Sorprende también que se diga que permanecer en Chile después de vencido
el turismo expone a los migrantes a redes de tráfico de personas, porque este
delito supone que el extranjero esté fuera del país, y no dentro.
Ahora bien: ¿Por qué no nos llama la atención que la autoridad migratoria,
mientras limita el ingreso de haitianos al país, al mismo tiempo anuncie la
creación de una visa especial para quienes tengan títulos de postgrado en
alguna de las mejores 200 universidades del mundo (situadas, en su mayoría,
en países europeos o de Norteamérica)? ¿No es esta una nueva forma de
seleccionar a nuestros migrantes con criterios racistas, que no hace sino
profundizar todavía más las graves diferencias sociales que dividen a nuestro
país? En el Decreto Supremo vemos claramente cómo la discriminación hacia
los haitianos se enuncia desplazando el racismo –ocultándolo y justificando su
razón de ser– en aspectos supuestamente beneficiosos para el país. Se
discrimina un colectivo a desazón de los datos estadísticos producidos por los
mismos organismos estatales y se le atribuye a este mismo grupo nacional
responsabilidades sobre fenómenos sociales que constituyen un problema
nacional y no de los y las migrantes (la actuación de redes de trata humana o
la falta de mecanismos razonables de regularización de extranjeros).
Hoy sabemos de manera cada vez más encarnada, más cotidiana, que Chile se
ha engendrado desde la complejidad, desde la heterogeneidad y desde la
pluralidad. Así, lo que está en cuestión aquí es precisamente preguntarnos
cuánto tiempo más podremos seguir sosteniendo estos mitos auto-normativos
de la homogeneidad de “los chilenos”. Lo decimos así, en masculino, porque,
como salta a la vista en estas últimas semanas, esta narrativa también excluyó
a las mujeres o las situó en un lugar identitario marginal en la chilenidad.

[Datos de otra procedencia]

-- ==== Sys2Proof/Machine/Shift.lean ====
section
/-! DEFINITION. Shifts and rotates (42_shift_rotate.md). A masked count of 0 changes nothing; whether a memory operand
is then written back is free (R140, U30; log 15). -/

namespace Sys2Proof.Machine
open Sys2Proof

/-- What a write-back of unchanged bytes can show: the bytes count as written (R53), or one of them is not writable
(R49). -/
def touchBytes : List Nat → State → Op State
  | [], s => .ok s
  | a :: as, s => do
    checkWritable s a
    touchBytes as { s with dirty := insertAddr s.dirty a }

/-- The operand of a zero-count shift, written back or not as the free value says. -/
def rewriteBytes (as : List Nat) (s : State) : Op State :=
  match touchBytes as s with
  | .ok t => .ok { s with dirty := if Config.freeWriteBack s.draws then t.dirty else s.dirty }
  | .error e => if Config.freeWriteBack s.draws then .error e else .ok s

def rewriteRm8 (d : RM8) (s : State) : Op State :=
  match d with
  | .reg _ => .ok s
  | .mem m => rewriteBytes [operandAddr s m] s

def rewriteRm16 (d : RM16) (s : State) : Op State :=
  match d with
  | .reg _ => .ok s
  | .mem m => rewriteBytes [operandAddr s m, operandAddr s m + 1] s

/-- A shift or rotate of an 8-bit operand (R130, R140). -/
def shiftRm8 (f : Byte → Nat → Word → Word → Byte × Word) (d : RM8) (count : Byte) (n : Nat) (s : State) : Result :=
  complete s do
    checkLock false s
    let v ← readRm8 d s
    if maskedCount count = 0 then do
      let t ← rewriteRm8 d s
      return t.retire false n
    else do
      let t ← writeRm8 d (f v (maskedCount count) s.flags s.freeFlags).1 s
      return (t.setFlags (f v (maskedCount count) s.flags s.freeFlags).2).retire false n

/-- A shift or rotate of a 16-bit operand (R130, R140). -/
def shiftRm16 (f : Word → Nat → Word → Word → Word × Word) (d : RM16) (count : Byte) (n : Nat) (s : State) : Result :=
  complete s do
    checkLock false s
    let v ← readRm16 d s
    if maskedCount count = 0 then do
      let t ← rewriteRm16 d s
      return t.retire false n
    else do
      let t ← writeRm16 d (f v (maskedCount count) s.flags s.freeFlags).1 s
      return (t.setFlags (f v (maskedCount count) s.flags s.freeFlags).2).retire false n

/-- SHLD and SHRD: a shift of a 16-bit operand that takes bits from register `r` (R138, R139). -/
def doubleShift (f : Word → Word → Nat → Word → Word → Word → Word × Word) (d : RM16) (r : Reg16) (count : Byte) (n : Nat)
    (s : State) : Result :=
  shiftRm16 (fun v c fl free => f v (s.reg16 r) c fl free s.freeResult) d count n s

/-- ROL r/m8, 1: R131, R140; the count is 1. -/
def execRolRm8One (d : RM8) (s : State) : Result :=
  shiftRm8 rotateLeft d 1#8 (1 + d.size) s

/-- ROL r/m16, 1: R131, R140; the count is 1. -/
def execRolRm16One (d : RM16) (s : State) : Result :=
  shiftRm16 rotateLeft d 1#8 (1 + d.size) s

/-- ROL r/m8, CL: R131, R140; the count is CL. -/
def execRolRm8Cl (d : RM8) (s : State) : Result :=
  shiftRm8 rotateLeft d (s.reg8 .cl) (1 + d.size) s

/-- ROL r/m16, CL: R131, R140; the count is CL. -/
def execRolRm16Cl (d : RM16) (s : State) : Result :=
  shiftRm16 rotateLeft d (s.reg8 .cl) (1 + d.size) s

/-- ROL r/m8, imm8: R131, R140; the count is the immediate byte. -/
def execRolRm8Imm8 (d : RM8) (v : Byte) (s : State) : Result :=
  shiftRm8 rotateLeft d v (2 + d.size) s

/-- ROL r/m16, imm8: R131, R140; the count is the immediate byte. -/
def execRolRm16Imm8 (d : RM16) (v : Byte) (s : State) : Result :=
  shiftRm16 rotateLeft d v (2 + d.size) s

/-- ROR r/m8, 1: R132, R140; the count is 1. -/
def execRorRm8One (d : RM8) (s : State) : Result :=
  shiftRm8 rotateRight d 1#8 (1 + d.size) s

/-- ROR r/m16, 1: R132, R140; the count is 1. -/
def execRorRm16One (d : RM16) (s : State) : Result :=
  shiftRm16 rotateRight d 1#8 (1 + d.size) s

/-- ROR r/m8, CL: R132, R140; the count is CL. -/
def execRorRm8Cl (d : RM8) (s : State) : Result :=
  shiftRm8 rotateRight d (s.reg8 .cl) (1 + d.size) s

/-- ROR r/m16, CL: R132, R140; the count is CL. -/
def execRorRm16Cl (d : RM16) (s : State) : Result :=
  shiftRm16 rotateRight d (s.reg8 .cl) (1 + d.size) s

/-- ROR r/m8, imm8: R132, R140; the count is the immediate byte. -/
def execRorRm8Imm8 (d : RM8) (v : Byte) (s : State) : Result :=
  shiftRm8 rotateRight d v (2 + d.size) s

/-- ROR r/m16, imm8: R132, R140; the count is the immediate byte. -/
def execRorRm16Imm8 (d : RM16) (v : Byte) (s : State) : Result :=
  shiftRm16 rotateRight d v (2 + d.size) s

/-- RCL r/m8, 1: R133, R140; the count is 1. -/
def execRclRm8One (d : RM8) (s : State) : Result :=
  shiftRm8 rotateCarryLeft d 1#8 (1 + d.size) s

/-- RCL r/m16, 1: R133, R140; the count is 1. -/
def execRclRm16One (d : RM16) (s : State) : Result :=
  shiftRm16 rotateCarryLeft d 1#8 (1 + d.size) s

/-- RCL r/m8, CL: R133, R140; the count is CL. -/
def execRclRm8Cl (d : RM8) (s : State) : Result :=
  shiftRm8 rotateCarryLeft d (s.reg8 .cl) (1 + d.size) s

/-- RCL r/m16, CL: R133, R140; the count is CL. -/
def execRclRm16Cl (d : RM16) (s : State) : Result :=
  shiftRm16 rotateCarryLeft d (s.reg8 .cl) (1 + d.size) s

/-- RCL r/m8, imm8: R133, R140; the count is the immediate byte. -/
def execRclRm8Imm8 (d : RM8) (v : Byte) (s : State) : Result :=
  shiftRm8 rotateCarryLeft d v (2 + d.size) s

/-- RCL r/m16, imm8: R133, R140; the count is the immediate byte. -/
def execRclRm16Imm8 (d : RM16) (v : Byte) (s : State) : Result :=
  shiftRm16 rotateCarryLeft d v (2 + d.size) s

/-- RCR r/m8, 1: R134, R140; the count is 1. -/
def execRcrRm8One (d : RM8) (s : State) : Result :=
  shiftRm8 rotateCarryRight d 1#8 (1 + d.size) s

/-- RCR r/m16, 1: R134, R140; the count is 1. -/
def execRcrRm16One (d : RM16) (s : State) : Result :=
  shiftRm16 rotateCarryRight d 1#8 (1 + d.size) s

/-- RCR r/m8, CL: R134, R140; the count is CL. -/
def execRcrRm8Cl (d : RM8) (s : State) : Result :=
  shiftRm8 rotateCarryRight d (s.reg8 .cl) (1 + d.size) s

/-- RCR r/m16, CL: R134, R140; the count is CL. -/
def execRcrRm16Cl (d : RM16) (s : State) : Result :=
  shiftRm16 rotateCarryRight d (s.reg8 .cl) (1 + d.size) s

/-- RCR r/m8, imm8: R134, R140; the count is the immediate byte. -/
def execRcrRm8Imm8 (d : RM8) (v : Byte) (s : State) : Result :=
  shiftRm8 rotateCarryRight d v (2 + d.size) s

/-- RCR r/m16, imm8: R134, R140; the count is the immediate byte. -/
def execRcrRm16Imm8 (d : RM16) (v : Byte) (s : State) : Result :=
  shiftRm16 rotateCarryRight d v (2 + d.size) s

/-- SHL/SAL r/m8, 1: R135, R140; the count is 1. -/
def execShlRm8One (d : RM8) (s : State) : Result :=
  shiftRm8 shiftLeft d 1#8 (1 + d.size) s

/-- SHL/SAL r/m16, 1: R135, R140; the count is 1. -/
def execShlRm16One (d : RM16) (s : State) : Result :=
  shiftRm16 shiftLeft d 1#8 (1 + d.size) s

/-- SHL/SAL r/m8, CL: R135, R140; the count is CL. -/
def execShlRm8Cl (d : RM8) (s : State) : Result :=
  shiftRm8 shiftLeft d (s.reg8 .cl) (1 + d.size) s

/-- SHL/SAL r/m16, CL: R135, R140; the count is CL. -/
def execShlRm16Cl (d : RM16) (s : State) : Result :=
  shiftRm16 shiftLeft d (s.reg8 .cl) (1 + d.size) s

/-- SHL/SAL r/m8, imm8: R135, R140; the count is the immediate byte. -/
def execShlRm8Imm8 (d : RM8) (v : Byte) (s : State) : Result :=
  shiftRm8 shiftLeft d v (2 + d.size) s

/-- SHL/SAL r/m16, imm8: R135, R140; the count is the immediate byte. -/
def execShlRm16Imm8 (d : RM16) (v : Byte) (s : State) : Result :=
  shiftRm16 shiftLeft d v (2 + d.size) s

/-- SHR r/m8, 1: R136, R140; the count is 1. -/
def execShrRm8One (d : RM8) (s : State) : Result :=
  shiftRm8 shiftRight d 1#8 (1 + d.size) s

/-- SHR r/m16, 1: R136, R140; the count is 1. -/
def execShrRm16One (d : RM16) (s : State) : Result :=
  shiftRm16 shiftRight d 1#8 (1 + d.size) s

/-- SHR r/m8, CL: R136, R140; the count is CL. -/
def execShrRm8Cl (d : RM8) (s : State) : Result :=
  shiftRm8 shiftRight d (s.reg8 .cl) (1 + d.size) s

/-- SHR r/m16, CL: R136, R140; the count is CL. -/
def execShrRm16Cl (d : RM16) (s : State) : Result :=
  shiftRm16 shiftRight d (s.reg8 .cl) (1 + d.size) s

/-- SHR r/m8, imm8: R136, R140; the count is the immediate byte. -/
def execShrRm8Imm8 (d : RM8) (v : Byte) (s : State) : Result :=
  shiftRm8 shiftRight d v (2 + d.size) s

/-- SHR r/m16, imm8: R136, R140; the count is the immediate byte. -/
def execShrRm16Imm8 (d : RM16) (v : Byte) (s : State) : Result :=
  shiftRm16 shiftRight d v (2 + d.size) s

/-- SAR r/m8, 1: R137, R140; the count is 1. -/
def execSarRm8One (d : RM8) (s : State) : Result :=
  shiftRm8 shiftArith d 1#8 (1 + d.size) s

/-- SAR r/m16, 1: R137, R140; the count is 1. -/
def execSarRm16One (d : RM16) (s : State) : Result :=
  shiftRm16 shiftArith d 1#8 (1 + d.size) s

/-- SAR r/m8, CL: R137, R140; the count is CL. -/
def execSarRm8Cl (d : RM8) (s : State) : Result :=
  shiftRm8 shiftArith d (s.reg8 .cl) (1 + d.size) s

/-- SAR r/m16, CL: R137, R140; the count is CL. -/
def execSarRm16Cl (d : RM16) (s : State) : Result :=
  shiftRm16 shiftArith d (s.reg8 .cl) (1 + d.size) s

/-- SAR r/m8, imm8: R137, R140; the count is the immediate byte. -/
def execSarRm8Imm8 (d : RM8) (v : Byte) (s : State) : Result :=
  shiftRm8 shiftArith d v (2 + d.size) s

/-- SAR r/m16, imm8: R137, R140; the count is the immediate byte. -/
def execSarRm16Imm8 (d : RM16) (v : Byte) (s : State) : Result :=
  shiftRm16 shiftArith d v (2 + d.size) s

/-- SHLD r/m16, r16, imm8: R138. -/
def execShldRm16R16Imm8 (d : RM16) (r : Reg16) (v : Byte) (s : State) : Result :=
  doubleShift doubleLeft d r v (3 + d.size) s

/-- SHLD r/m16, r16, CL: R138. -/
def execShldRm16R16Cl (d : RM16) (r : Reg16) (s : State) : Result :=
  doubleShift doubleLeft d r (s.reg8 .cl) (2 + d.size) s

/-- SHRD r/m16, r16, imm8: R139. -/
def execShrdRm16R16Imm8 (d : RM16) (r : Reg16) (v : Byte) (s : State) : Result :=
  doubleShift doubleRight d r v (3 + d.size) s

/-- SHRD r/m16, r16, CL: R139. -/
def execShrdRm16R16Cl (d : RM16) (r : Reg16) (s : State) : Result :=
  doubleShift doubleRight d r (s.reg8 .cl) (2 + d.size) s

end Sys2Proof.Machine
end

Debiéramos plantearnos, y muy seriamente, si los principios de una
ciudadanía sentada en mitologías de la homogeneidad es lo que queremos
realmente para este país. Las culturas e identidades son claves políticas
centrales para esta reflexión. ¿Qué ciudadanía queremos para el Estado
chileno en este complejo siglo XXI? ¿Una multicultural? ¿Intercultural? ¿Inter-
histórica? La respuesta no la tenemos nosotros y no la debiera tener nadie a
priori. Ella debiera devenir del debate entre aquellos y aquellas que,
actualmente, componemos el Estado-nación que llamamos Chile.